Our Trees Still Grow in Dehra
- First edition
- Author: Ruskin Bond
- Language: English
- Genre: Short stories
- Published: 1991
- Publisher: Penguin India
- Publication place: India
- ISBN: 9780140169027
- OCLC: 26361931

= Our Trees Still Grow in Dehra =

Book by Ruskin Bond

Our Trees Still Grow in Dehra is a collection of fourteen semi-autobiographical stories written by Ruskin Bond. The book largely discusses the author's childhood experiences in Dehradun, India, although the setting differs between stories. It was published in 1991. In recognition of this book, Bond was awarded the Sahitya Academy Award in 1992.

== Summaries ==

As this is a publication of several independent short stories, several distinct and largely unrelated plots occur in each.

Escape from Java is war fiction about a nine year old boy's escape from the island of Java during the Japanese invasion, sometime during World War II.

The Bent-Double Beggar revolves around the narrator's encounter with Genpat, a beggar with a crooked back.

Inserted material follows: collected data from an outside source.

-- ==== Sys2Proof/Laws/FormScalar.lean ====
section
/-!
SUPPORT. Memory keeps its canonical form: one lemma for each operation of the scalar instructions. An operation that stores nothing
leaves memory equal; one that stores keeps the form.
-/

namespace Sys2Proof.Machine

/-! ### Alu -/

/-- An answer whose next state, if it is one, has its memory in canonical form. -/
def Keeps (a : Answer) : Prop := ∀ t, a = .next t → Memory.wf t.mem = true

@[simp] theorem keeps_next (t : State) : Keeps (.next t) ↔ Memory.wf t.mem = true :=
  ⟨fun h => h t rfl, fun h _ e => by cases e; exact h⟩

@[simp] theorem State.writes_keeps (s : State) (d : Reg) (v : BitVec 64) (h : Memory.wf s.mem = true) : Keeps (s.writes d v) := by
  simp [State.writes, h]

theorem execAdd_wf (d a b : Reg) (s : State) (h : Memory.wf s.mem = true) :
    Keeps (execAdd d a b s) := by simp [execAdd, h]

theorem execSub_wf (d a b : Reg) (s : State) (h : Memory.wf s.mem = true) :
    Keeps (execSub d a b s) := by simp [execSub, h]

theorem execAnd_wf (d a b : Reg) (s : State) (h : Memory.wf s.mem = true) :
    Keeps (execAnd d a b s) := by simp [execAnd, h]

theorem execOr_wf (d a b : Reg) (s : State) (h : Memory.wf s.mem = true) :
    Keeps (execOr d a b s) := by simp [execOr, h]

theorem execXor_wf (d a b : Reg) (s : State) (h : Memory.wf s.mem = true) :
    Keeps (execXor d a b s) := by simp [execXor, h]

theorem execSll_wf (d a b : Reg) (s : State) (h : Memory.wf s.mem = true) :
    Keeps (execSll d a b s) := by simp [execSll, h]

theorem execSrl_wf (d a b : Reg) (s : State) (h : Memory.wf s.mem = true) :
    Keeps (execSrl d a b s) := by simp [execSrl, h]

theorem execSra_wf (d a b : Reg) (s : State) (h : Memory.wf s.mem = true) :
    Keeps (execSra d a b s) := by simp [execSra, h]

theorem execSlt_wf (d a b : Reg) (s : State) (h : Memory.wf s.mem = true) :
    Keeps (execSlt d a b s) := by simp [execSlt, h]

theorem execSltu_wf (d a b : Reg) (s : State) (h : Memory.wf s.mem = true) :
    Keeps (execSltu d a b s) := by simp [execSltu, h]

theorem execMul_wf (d a b : Reg) (s : State) (h : Memory.wf s.mem = true) :
    Keeps (execMul d a b s) := by simp [execMul, h]

theorem execMulh_wf (d a b : Reg) (s : State) (h : Memory.wf s.mem = true) :
    Keeps (execMulh d a b s) := by simp [execMulh, h]

theorem execMulhu_wf (d a b : Reg) (s : State) (h : Memory.wf s.mem = true) :
    Keeps (execMulhu d a b s) := by simp [execMulhu, h]

theorem execDiv_wf (d a b : Reg) (s : State) (h : Memory.wf s.mem = true) :
    Keeps (execDiv d a b s) := by simp [execDiv, h]

theorem execDivu_wf (d a b : Reg) (s : State) (h : Memory.wf s.mem = true) :
    Keeps (execDivu d a b s) := by simp [execDivu, h]

theorem execRem_wf (d a b : Reg) (s : State) (h : Memory.wf s.mem = true) :
    Keeps (execRem d a b s) := by simp [execRem, h]

theorem execRemu_wf (d a b : Reg) (s : State) (h : Memory.wf s.mem = true) :
    Keeps (execRemu d a b s) := by simp [execRemu, h]

theorem execMin_wf (d a b : Reg) (s : State) (h : Memory.wf s.mem = true) :
    Keeps (execMin d a b s) := by simp [execMin, h]

theorem execMax_wf (d a b : Reg) (s : State) (h : Memory.wf s.mem = true) :
    Keeps (execMax d a b s) := by simp [execMax, h]

theorem execMinu_wf (d a b : Reg) (s : State) (h : Memory.wf s.mem = true) :
    Keeps (execMinu d a b s) := by simp [execMinu, h]

theorem execMaxu_wf (d a b : Reg) (s : State) (h : Memory.wf s.mem = true) :
    Keeps (execMaxu d a b s) := by simp [execMaxu, h]

theorem execClz_wf (d a : Reg) (s : State) (h : Memory.wf s.mem = true) :
    Keeps (execClz d a s) := by simp [execClz, h]

theorem execCtz_wf (d a : Reg) (s : State) (h : Memory.wf s.mem = true) :
    Keeps (execCtz d a s) := by simp [execCtz, h]

theorem execPopc_wf (d a : Reg) (s : State) (h : Memory.wf s.mem = true) :
    Keeps (execPopc d a s) := by simp [execPopc, h]

theorem execAddi_wf (d a : Reg) (imm : BitVec 16) (s : State) (h : Memory.wf s.mem = true) :
    Keeps (execAddi d a imm s) := by simp [execAddi, h]

theorem execAndi_wf (d a : Reg) (imm : BitVec 16) (s : State) (h : Memory.wf s.mem = true) :
    Keeps (execAndi d a imm s) := by simp [execAndi, h]

theorem execOri_wf (d a : Reg) (imm : BitVec 16) (s : State) (h : Memory.wf s.mem = true) :
    Keeps (execOri d a imm s) := by simp [execOri, h]

theorem execXori_wf (d a : Reg) (imm : BitVec 16) (s : State) (h : Memory.wf s.mem = true) :
    Keeps (execXori d a imm s) := by simp [execXori, h]

theorem execSlti_wf (d a : Reg) (imm : BitVec 16) (s : State) (h : Memory.wf s.mem = true) :
    Keeps (execSlti d a imm s) := by simp [execSlti, h]

theorem execSltiu_wf (d a : Reg) (imm : BitVec 16) (s : State) (h : Memory.wf s.mem = true) :
    Keeps (execSltiu d a imm s) := by simp [execSltiu, h]

theorem execSlli_wf (d a : Reg) (sh : BitVec 6) (s : State) (h : Memory.wf s.mem = true) :
    Keeps (execSlli d a sh s) := by simp [execSlli, h]

theorem execSrli_wf (d a : Reg) (sh : BitVec 6) (s : State) (h : Memory.wf s.mem = true) :
    Keeps (execSrli d a sh s) := by simp [execSrli, h]

theorem execSrai_wf (d a : Reg) (sh : BitVec 6) (s : State) (h : Memory.wf s.mem = true) :
    Keeps (execSrai d a sh s) := by simp [execSrai, h]

theorem execLui_wf (d : Reg) (imm : BitVec 16) (s : State) (h : Memory.wf s.mem = true) :
    Keeps (execLui d imm s) := by simp [execLui, h]

theorem execLuih_wf (d : Reg) (imm : BitVec 16) (s : State) (h : Memory.wf s.mem = true) :
    Keeps (execLuih d imm s) := by simp [execLuih, h]

/-! ### Hub -/

@[simp] theorem State.hubTouch_wf (s : State) (p : Nat) (wh : Wheel) (o : Nat) (h : Memory.wf s.mem = true) :
    Memory.wf (s.hubTouch p wh o).mem = true := foldl_wf (fun z _ hz => State.touch_wf z _ _ hz) _ h

@[simp] theorem State.hubOpen_wf (s : State) (p w o : Nat) (h : Memory.wf s.mem = true) : Memory.wf (s.hubOpen p w o).mem = true := by
  unfold State.hubOpen; split <;> simp [h]

/-! ### Scalar -/

@[simp] theorem State.branch_mem (s : State) (c : Bool) (off : BitVec 16) : (State.branch s c off).mem = s.mem := by unfold State.branch; split <;> rfl

theorem execBeq_wf (a b : Reg) (off : BitVec 16) (s : State) (h : Memory.wf s.mem = true) :
    Keeps (execBeq a b off s) := by simp [execBeq, h]

theorem execBne_wf (a b : Reg) (off : BitVec 16) (s : State) (h : Memory.wf s.mem = true) :
    Keeps (execBne a b off s) := by simp [execBne, h]

theorem execBlt_wf (a b : Reg) (off : BitVec 16) (s : State) (h : Memory.wf s.mem = true) :
    Keeps (execBlt a b off s) := by simp [execBlt, h]

theorem execBge_wf (a b : Reg) (off : BitVec 16) (s : State) (h : Memory.wf s.mem = true) :
    Keeps (execBge a b off s) := by simp [execBge, h]

theorem execBltu_wf (a b : Reg) (off : BitVec 16) (s : State) (h : Memory.wf s.mem = true) :
    Keeps (execBltu a b off s) := by simp [execBltu, h]

theorem execBgeu_wf (a b : Reg) (off : BitVec 16) (s : State) (h : Memory.wf s.mem = true) :
    Keeps (execBgeu a b off s) := by simp [execBgeu, h]

theorem execJal_wf (off : BitVec 26) (s : State) (h : Memory.wf s.mem = true) :
    Keeps (execJal off s) := by simp [execJal, h]

theorem execJalr_wf (d a : Reg) (imm : BitVec 16) (s : State) (h : Memory.wf s.mem = true) :
    Keeps (execJalr d a imm s) := by simp only [execJalr]; (repeat' split) <;> simp_all

@[simp] theorem State.loadTo_wf (s : State) (n : Nat) (signed : Bool) (d a : Reg) (imm : BitVec 16)
    (h : Memory.wf s.mem = true) : Memory.wf (s.loadTo n signed d a imm).mem = true :=
  Got.after_wf _ _ _ _ (fun v z hz => by simp [hz]) (by simp [h])

@[simp] theorem State.storeFrom_wf (s : State) (n : Nat) (r a : Reg) (imm : BitVec 16) (h : Memory.wf s.mem = true) :
    Memory.wf (s.storeFrom n r a imm).mem = true :=
  Got.after_wf _ _ _ _ (fun v z hz => by simp [hz]) (State.store_wf _ _ _ h)

theorem execLdb_wf (d a : Reg) (imm : BitVec 16) (s : State) (h : Memory.wf s.mem = true) :
    Keeps (execLdb d a imm s) := by simp [execLdb, h]

theorem execLdbu_wf (d a : Reg) (imm : BitVec 16) (s : State) (h : Memory.wf s.mem = true) :
    Keeps (execLdbu d a imm s) := by simp [execLdbu, h]

theorem execLdh_wf (d a : Reg) (imm : BitVec 16) (s : State) (h : Memory.wf s.mem = true) :
    Keeps (execLdh d a imm s) := by simp [execLdh, h]

theorem execLdhu_wf (d a : Reg) (imm : BitVec 16) (s : State) (h : Memory.wf s.mem = true) :
    Keeps (execLdhu d a imm s) := by simp [execLdhu, h]

theorem execLdw_wf (d a : Reg) (imm : BitVec 16) (s : State) (h : Memory.wf s.mem = true) :
    Keeps (execLdw d a imm s) := by simp [execLdw, h]

theorem execLdwu_wf (d a : Reg) (imm : BitVec 16) (s : State) (h : Memory.wf s.mem = true) :
    Keeps (execLdwu d a imm s) := by simp [execLdwu, h]

theorem execLdd_wf (d a : Reg) (imm : BitVec 16) (s : State) (h : Memory.wf s.mem = true) :
    Keeps (execLdd d a imm s) := by simp only [execLdd]; (repeat' split) <;> simp_all

theorem execStb_wf (r a : Reg) (imm : BitVec 16) (s : State) (h : Memory.wf s.mem = true) :
    Keeps (execStb r a imm s) := by simp [execStb, h]

theorem execSth_wf (r a : Reg) (imm : BitVec 16) (s : State) (h : Memory.wf s.mem = true) :
    Keeps (execSth r a imm s) := by simp [execSth, h]

theorem execStw_wf (r a : Reg) (imm : BitVec 16) (s : State) (h : Memory.wf s.mem = true) :
    Keeps (execStw r a imm s) := by simp [execStw, h]

theorem execStd_wf (r a : Reg) (imm : BitVec 16) (s : State) (h : Memory.wf s.mem = true) :
    Keeps (execStd r a imm s) := by simp [execStd, h]

@[simp] theorem State.amo_wf (s : State) (d a b : Reg) (narrow : Bool) (op : (w : Nat) → BitVec w → BitVec w → BitVec w)
    (h : Memory.wf s.mem = true) : Memory.wf (s.amo d a b narrow op).mem = true :=
  Got.after_wf _ _ _ _ (fun v z hz => by simp [hz]) (State.atomic_wf _ _ _ _ h)

theorem execAmoadd_wf (d a b : Reg) (_scope : BitVec 3) (narrow : Bool) (s : State) (h : Memory.wf s.mem = true) :
    Keeps (execAmoadd d a b _scope narrow s) := by simp [execAmoadd, h]

theorem execAmoswap_wf (d a b : Reg) (_scope : BitVec 3) (narrow : Bool) (s : State) (h : Memory.wf s.mem = true) :
    Keeps (execAmoswap d a b _scope narrow s) := by simp [execAmoswap, h]

theorem execAmomin_wf (d a b : Reg) (_scope : BitVec 3) (narrow : Bool) (s : State) (h : Memory.wf s.mem = true) :
    Keeps (execAmomin d a b _scope narrow s) := by simp [execAmomin, h]

theorem execAmomax_wf (d a b : Reg) (_scope : BitVec 3) (narrow : Bool) (s : State) (h : Memory.wf s.mem = true) :
    Keeps (execAmomax d a b _scope narrow s) := by simp [execAmomax, h]

theorem execAmominu_wf (d a b : Reg) (_scope : BitVec 3) (narrow : Bool) (s : State) (h : Memory.wf s.mem = true) :
    Keeps (execAmominu d a b _scope narrow s) := by simp [execAmominu, h]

He provides a story for what gave him the disability, as well as an assorted collection of proverbial teachings.

Untouchable is a very short account of a ten year old boy's fear of insects and a brief moment of friendship he shares with an "untouchable". Bond wrote this story when he was sixteen.

Calypso Christmas is a story that takes place in London when the author invites an acquaintance from Trinidad to celebrate the holiday with him. Unexpectedly, his guest also brings a lively group of friends and relatives transforming an otherwise bleak holiday into a lively and colorful party.

== Reception ==
As per India Today, "Like Dom Moraes, Bond is completely at ease with British-English idiom: he describes descending train passengers as 'debouching'. Yet his precise and reflective prose is closer to Jim Corbett's in being more homegrown: he speaks of khuds, langurs and rustic Pahadi friends."